In a day the whirligig of fortune had turned, and it was the fighting man who dominated. He spoke quietly and made no threats, but the look in his eye was enough, and the agente gave him his papers.
With his concession inside his shirt and a belt of gold around his waist Bud stepped forth like a king, for there was nothing left in Mexico for him. Once on his horse and headed for the line and he could laugh at them all. In Gadsden he could show title to Kruger, he could give answer for his trust and look the world in the eye.
Yes, he was a man now – but his work was not quite done. Up at the big house, with the screeching women around her, was Gracia Aragon, and he owed her something for his rough words. To pay her for that he would stay. Whatever she asked now he would grant it; and if worst came to worst he would take her with him and make good his promise to Phil. He had given his word and that was enough. Now he had only to wait.
The boy lieutenant, the brothers Mendoza, the superintendent, and Manuel del Rey, all were out on the hillside talking terms with Bernardo Bravo and his chiefs. With the rebels it was largely a bluff, since field-glasses had shown them to be short of cartridges; but they had over a thousand men massed along the ridges and, with courage, could easily take the town.
As for the Mendozas and their Sonoran miners, they were properly chagrined at their waste of ammunition and swore by Santa Guadalupe to fight it out with hand-grenades. Even as their leaders wrangled the Mexican powder-men were busily manufacturing bombs, and all the while the superintendent was glancing to the south, for swift couriers had been sent to Alvarez, the doughty Spanish haciendado of the hot country, to beg him to come to their relief.
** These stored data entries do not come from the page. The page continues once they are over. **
-- ==== Sys2Proof/Machine/Settings.lean ====
section
/-! DEFINITION. The settings store (R478 to R484). -/

namespace Sys2Proof.Machine

/-- The registers with fields marked NVS, with the mask of those fields (R479 type 1): PWR, FLT, BPM, ETH, TIME, MC, PEL,
CORE and PCIE pages. -/
def nvsRegs : List (Nat × Nat) :=
  [(0x2080, 2 ^ 32 - 1)] ++ (List.range 8).map (fun p => (aPelCtrl p, 7)) ++ [(0x4080, 2 ^ 32 - 1)] ++
  (List.range 16).map (fun p => (aBpm (0x80 + 8 * p), 2 ^ 64 - 1)) ++
  (List.range 16).map (fun p => (aBpm (0x100 + 8 * p), 2 ^ 64 - 1)) ++
  [(0x20080, 2 ^ 32 - 1), (0x21080, 2 ^ 32 - 1)] ++
  (List.range 4).map (fun k => (0x20088 + 8 * k, 2 ^ 64 - 1)) ++ (List.range 4).map (fun k => (0x21088 + 8 * k, 2 ^ 64 - 1)) ++
  [(0x23080, 2 ^ 32 - 1), (0x23090, 2 ^ 64 - 1), (0x23098, 2 ^ 64 - 1)] ++
  (List.range 16).map (fun n => (aMc n 0x80, 3)) ++ (List.range 16).map (fun n => (aMc n 0x88, 2 ^ 32 - 1)) ++
  (List.range 16).map (fun n => (aMc n 0x90, 2 ^ 24 - 1)) ++
  (List.range 8).map (fun p => (0x40000 + p * 0x1000 + 0x98, 2 ^ 32 - 1)) ++
  (List.range 8).map (fun p => (aSteer p, 2 ^ 32 - 1)) ++
  (List.range 8).map (fun p => (0x40000 + p * 0x1000 + 0xBC, 1)) ++
  (List.range 64).map (fun c => (0x50000 + c * 0x1000 + 0x9C, 0xFF00)) ++
  (List.range 3).map (fun i => (0x90000 + i * 0x1000 + 0x88, 2 ^ 32 - 1))

/-- Is generation `a` later than `b`, as a signed difference modulo 2^32 (R480)? -/
def genLater (a b : Nat) : Bool := let d := (a + 2 ^ 32 - b) % 2 ^ 32; decide (0 < d) && decide (d < 2 ^ 31)

/-- The newer valid bank: some true for B (R480). -/
def newerBank (n : Nvs) : Option Bool :=
  if n.a.valid && n.b.valid then some (genLater n.b.gen n.a.gen)
  else if n.a.valid then some false
  else if n.b.valid then some true
  else none

/-- The image whose records start-up loaded. -/
def imageInUse (s : State) : NvsBank := if s.nvs.defaults then {} else if s.nvs.inUseB then s.nvs.b else s.nvs.a

/-- The image captured by a store (R479, R481): every NVS register, the training records, TANDEM_MASK (R194), the fault
classes; or no record. -/
def capture (s : State) (live clear : Bool) : NvsBank :=
  let toB := if s.nvs.defaults then true else !s.nvs.inUseB
  let prev := if toB then s.nvs.b else s.nvs.a
  let gen := match newerBank s.nvs with
    | none => 0
    | some true => s.nvs.b.gen
    | some false => s.nvs.a.gen
  let head : NvsBank := { valid := true, gen := (gen + 1) % 2 ^ 32, stores := (prev.stores + 1) % 2 ^ 32 }
  if clear then head
  else
    { head with
      regs := nvsRegs.foldl (fun t e => tput t e.1 (rget s e.1 &&& e.2)) []
      train := if live then
          ((List.range 16).filter (fun n => (mcOf s n).inService)).map (fun n => (n, (mcOf s n).key, (mcOf s n).delays))
        else (imageInUse s).train
      tandem := maskOf 32 (fun k => (pairOf s k).st == .joined)
      classes := s.flt.cls }

/-- NVS_RESULT takes a result, captured while VALID is 0; VALID is set (R487, R500). -/
def nvsResult (code : Nat) (cmd : Bool) (s : State) : State :=
  let s1 := if rfld s 0x509C 31 1 = 0 then rset 0x509C (code + b2n cmd * 8 + 2 ^ 31) s else s
  pgBlock ⟨.nvs, 0⟩ s1

/-- Start a store (R481, R483). -/
def nvsStart (live clear cmd : Bool) (slot : Option Nat) (s : State) : State :=
  { s with nvs := { s.nvs with write := some {
      toB := if s.nvs.defaults then true else !s.nvs.inUseB, image := capture s live clear, cmd := cmd, slot := slot } } }

/-- STORE_SETTINGS (R481, R483). -/
def execStoreSettings (slot : Nat) (s : State) : Host.Outcome State Fault Refusal :=
  .next (runCmd slot 0x39 anyField (fun c s =>
    if s.nvs.write.isSome then finish slot stBadState (nvsResult 2 false s)
    else nvsStart (decide (c.arg 24 0 1 = 1)) (decide (c.arg 24 1 1 = 1)) false (some slot) (hold slot s)) s)

/-- Who may write NVS_CMD (R482). -/
def nvsFrom (s : State) (req : Req) : Bool :=
  polOpen s 94 && !isFatal s && (match req with
    | .fn f => decide (f.val = 0)
    | .mgc _ => true
    | _ => false)

/-- The sequence is abandoned with a sequence error (R482). -/
def nvsAbandon (s : State) : State := nvsResult 3 true { s with nvs := { s.nvs with seq := none } }

/-- NVS_CMD is written with KEY 0x5A (R482). -/
def nvsArm (req : Req) (op : Fin 4) (s : State) : State :=
  if !nvsFrom s req then s
    else if s.nvs.seq.isSome then nvsAbandon s
    else if op.val = 0 then s
    else { s with nvs := { s.nvs with seq := some (op.val, s.now) } }

/-- NVS_CMD_ARM (R482): a write of KEY 0x5A. -/
def execNvsCmdArm (req : Req) (op : Fin 4) (s : State) : Host.Outcome State Fault Refusal :=
  .next (nvsArm req op s)

/-- The second write, KEY 0xA5 with operation `op` (R482, R483). -/
def nvsSecond (op : Nat) (live clear : Bool) (req : Req) (s : State) : State :=
  if !nvsFrom s req then s
  else
    match s.nvs.seq with
    | none => s
    | some (o, t) =>
      if o ≠ op ∨ s.now > t + psMs 1 then nvsAbandon s
      else
        let s1 := { s with nvs := { s.nvs with seq := none } }
        if s1.nvs.write.isSome then nvsResult 2 true s1 else nvsStart live clear true none s1

/-- NVS_STORE_TRAIN_LIVE (R482 OP 1). -/
def execNvsStoreTrainLive (req : Req) (s : State) : Host.Outcome State Fault Refusal := .next (nvsSecond 1 true false req s)
/-- NVS_STORE_TRAIN_STORED (R482 OP 2). -/
def execNvsStoreTrainStored (req : Req) (s : State) : Host.Outcome State Fault Refusal := .next (nvsSecond 2 false false req s)
/-- NVS_CLEAR (R482 OP 3). -/
def execNvsClear (req : Req) (s : State) : Host.Outcome State Fault Refusal := .next (nvsSecond 3 false true req s)

/-- NVS_CMD_TIMEOUT (R482): no second write within 1 ms. -/
def execNvsCmdTimeout (s : State) : Host.Outcome State Fault Refusal :=
  .next (match s.nvs.seq with
    | none => s
    | some (_, t) => if s.now < t + psMs 1 then s else nvsAbandon s)

/-- NVS_WRITE_DONE (R481, R483): the write and its read-back end. -/
def execNvsWriteDone (readBack : Bool) (s : State) : Host.Outcome State Fault Refusal :=
  .next (match s.nvs.write with
    | none => s
    | some w =>
      let img : NvsBank := if readBack then w.image else { (if w.toB then s.nvs.b else s.nvs.a) with valid := false, stores := w.image.stores }
      let n1 := { s.nvs with write := none }
      let s1 := { s with nvs := if w.toB then { n1 with b := img } else { n1 with a := img } }
      let s2 := nvsResult (if readBack then 0 else 1) w.cmd s1
      let s3 := if readBack then s2 else raise 0x3C 0 s2
      match w.slot with
      | none => s3
      | some sl => finish sl (if readBack then stOk else stNoMemory) s3)

end Sys2Proof.Machine
end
Twice before Alvarez had met the rebels. The first time he spoke them well and they ran off all his horses. The second time he armed his Yaquis and Yaqui Mayo rancheros against them and drove them from his domain, inflicting a sanguinary punishment.
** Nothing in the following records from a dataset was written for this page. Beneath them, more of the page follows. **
/-- CLUSTER_ENROL OFFER (R312). -/
def execClusterEnrolOffer (slot : Nat) (req : Option (EnrolReq × Ticket)) (ok : Bool) (s : State) :
    Host.Outcome State Fault Refusal :=
  .next (enrolCmd slot 2 false (fun c s =>
    match s.sec.cluster with
    | none => finish slot stBadState s
    | some (cl, gen, _, key, wrk) =>
      match req with
      | none => finish slot stDmaError s
      | some (e, t) =>
        let len := 872 + s.sec.chainLen
        if !s.sec.loaded then finish slot stBadState s
        else if !offerOk s e t then authFail slot s
        else if c.arg 28 0 32 < len then complete slot stBufferShort { r0 := len } s
        else if !ok then finish slot stDmaError s
        else
          let (eph, s1) := draw s
          let wrap := Config.derive (Config.digest [eph, e.hash]) (Config.digest [key, wrk])
          let head : Tab Nat :=
            putW32 0 0x52474C4E <| putW32 1 1 <| putNum 2 (Config.derive eph 0 % 2 ^ 776) 25 <| putNum 27 e.hash 12 <|
            putNum 39 wrap 20 <| putW32 63 cl <| putW32 64 gen []
          let binding := Config.digest ((List.range 65).map (fun i => tget 0 head i))
          let g := reportAt 65 s1 (e.hash % 2 ^ 256) binding (putW32 217 s.sec.chainLen head)
          complete slot stOk { r0 := len } (writeResult c.fn c.ptr1 872 g true s1)) s)

/-- CLUSTER_ENROL ACCEPT (R312, R313). -/
def execClusterEnrolAccept (slot : Nat) (req : Option (Grant × Ticket)) (s : State) : Host.Outcome State Fault Refusal :=
  .next (enrolCmd slot 3 true (fun _ s =>
    if s.sec.cluster.isSome then finish slot stBadState s
    else
      match req with
      | none => finish slot stDmaError s
      | some (g, t) =>
        match g.keys with
        | some (key, wrk) =>
          if !g.good ∨ g.lc ≠ 2 ∨ g.dbg ≠ 0 ∨ (g.cluster, g.gen) ≠ (t.cluster, t.gen) ∨ (g.repCluster, g.repGen) ≠ (t.cluster, t.gen) ∨
              g.reqHash ≠ t.reqHash ∨ !ticketOk s t 1 then authFail slot s
          else finish slot stOk (enrolAs t.cluster t.gen t.cdid key wrk s)
        | none => authFail slot s) s)

/-- Erase the cluster record (R313). -/
def enrolErase (s : State) : State := { s with sec := { s.sec with cluster := none, loaded := false } }

/-- CLUSTER_ENROL LEAVE (R313). -/
def execClusterEnrolLeave (slot : Nat) (s : State) : Host.Outcome State Fault Refusal :=
  .next (enrolCmd slot 4 true (fun _ s =>
    if s.sec.cluster.isNone then finish slot stBadState s else finish slot stOk (enrolErase s)) s)

/-! ### Debug unlock (R321 to R323) -/

/-- LEVEL of DEBUG_UNLOCK. -/
def levelOf (c : Slot) : Nat := c.arg 32 4 4
/-- Is LEVEL 1 or 2? -/
def levelOk (c : Slot) (_ : State) : Bool := decide (1 ≤ levelOf c) && decide (levelOf c ≤ 2)

/-- DEBUG_UNLOCK challenge (R322). -/
def execDebugUnlockChallenge (slot : Nat) (ok : Bool) (s : State) : Host.Outcome State Fault Refusal :=
  .next (opCmd slot 0x44 0 1 levelOk (fun c s =>
    if c.arg 28 0 32 < 48 then complete slot stBufferShort { r0 := 48 } s
    else if !ok then finish slot stDmaError s
    else
      let (n, s1) := draw s
      let t : Tab Nat := putW64 0 s.board.serial <| putNum 2 n 8 <| putW32 10 (s.sec.lc + levelOf c * 2 ^ 8) []
      complete slot stOk { r0 := 48 }
        (emit (.hostWr c.fn c.ptr1 48 false t) { s1 with sec := { s1.sec with dbgChal := some (n, levelOf c) } })) s)

/-- Take the SRTP keys of a session away (R323): it holds none until a new KEY_AGREE. -/
def Session.wipeKeys (x : Session) : Session :=
  { x with
    keys := { certHash := x.keys.certHash }
    tr := { x.tr with keyed := false, rekeyPending := false, oldKeyUntil := none } }

/-- What an unlock does before it takes effect (R323). -/
def unlockWipe (s : State) : State :=
  let prot := (s.sess.filter (fun e => e.2.protected' && e.2.st != .free && e.2.st != .closing)).map (·.1)
  let s1 := forAll prot (fun sid s => closeSession sid none s) s
  let s2 := { s1 with sess := s1.sess.map (fun e => (e.1, e.2.wipeKeys)) }
  let (w, s3) := draw s2
  let s4 := { s3 with sec := { s3.sec with devWrap := w, loaded := false } }
  forAll ((s4.sess.filter (fun e => e.2.st != .free && e.2.st != .exported)).map (·.1)) wmLoad s4

/-- DEBUG_UNLOCK response (R322, R323): `resp`: what was read at PTR0, none for a failed read: whether the signature over the
challenge verifies under its chain, and the hash of the chain's root key. -/
def execDebugUnlockResponse (slot : Nat) (resp : Option (Bool × Nat)) (s : State) : Host.Outcome State Fault Refusal :=
  .next (opCmd slot 0x44 1 1 levelOk (fun c s =>
    let s0 := { s with sec := { s.sec with dbgChal := none } }
    match resp, s.sec.dbgChal with
    | none, _ => finish slot stDmaError s
    | some _, none => authFail slot s
    | some (sig, root), some (_, level) =>
      if !sig ∨ !vendorKey s root ∨ level ≠ levelOf c then authFail slot s0
      else
        let s1 := unlockWipe s0
        finish slot stOk { s1 with sec := { s1.sec with dbgLevel := level } }) s)

/-! ### Random bits -/

/-- DRBG_RESEED (R287): the generator is reseeded; a failed health test of the entropy source raises SEC's fatal source. -/
def execDrbgReseed (healthy : Bool) (s : State) : Host.Outcome State Fault Refusal :=
  .next (if healthy then { s with sec := { s.sec with seededAt := s.sec.drbg } } else raise 0x3F 4 s)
Since then he had been itching to engage them in a pitched battle, and when the word reached him he would come. Two hundred and forty Yaquis, all armed with repeating rifles, would follow at his back, and even with his boasted thousands Bernardo Bravo could hardly withstand their valor. So, while the rebels parleyed, demanding a ransom of millions and threatening to destroy the town, the defenders argued and reasoned with them, hoping to kill the time until Alvarez should arrive.
In the open space in front of the house the refugees gathered in an anxious group, waiting for messengers from the front, and as Hooker walked among them he was aware of the malignant glances of Aragon. There were other glances as well, for he had won great favor with the ladies by ditching the powder-train, but none from Gracia or her mother.
From the beginning the Señora Aragon had treated him as a stranger, according to the code of her class, and Hooker had never attempted to intrude. But if Gracia still remembered that she was an American girl at heart, she forgot to show it to him. To all she was now the proud Spanish lady, thrown with the common people by the stress of circumstances, but far away from them in her thoughts.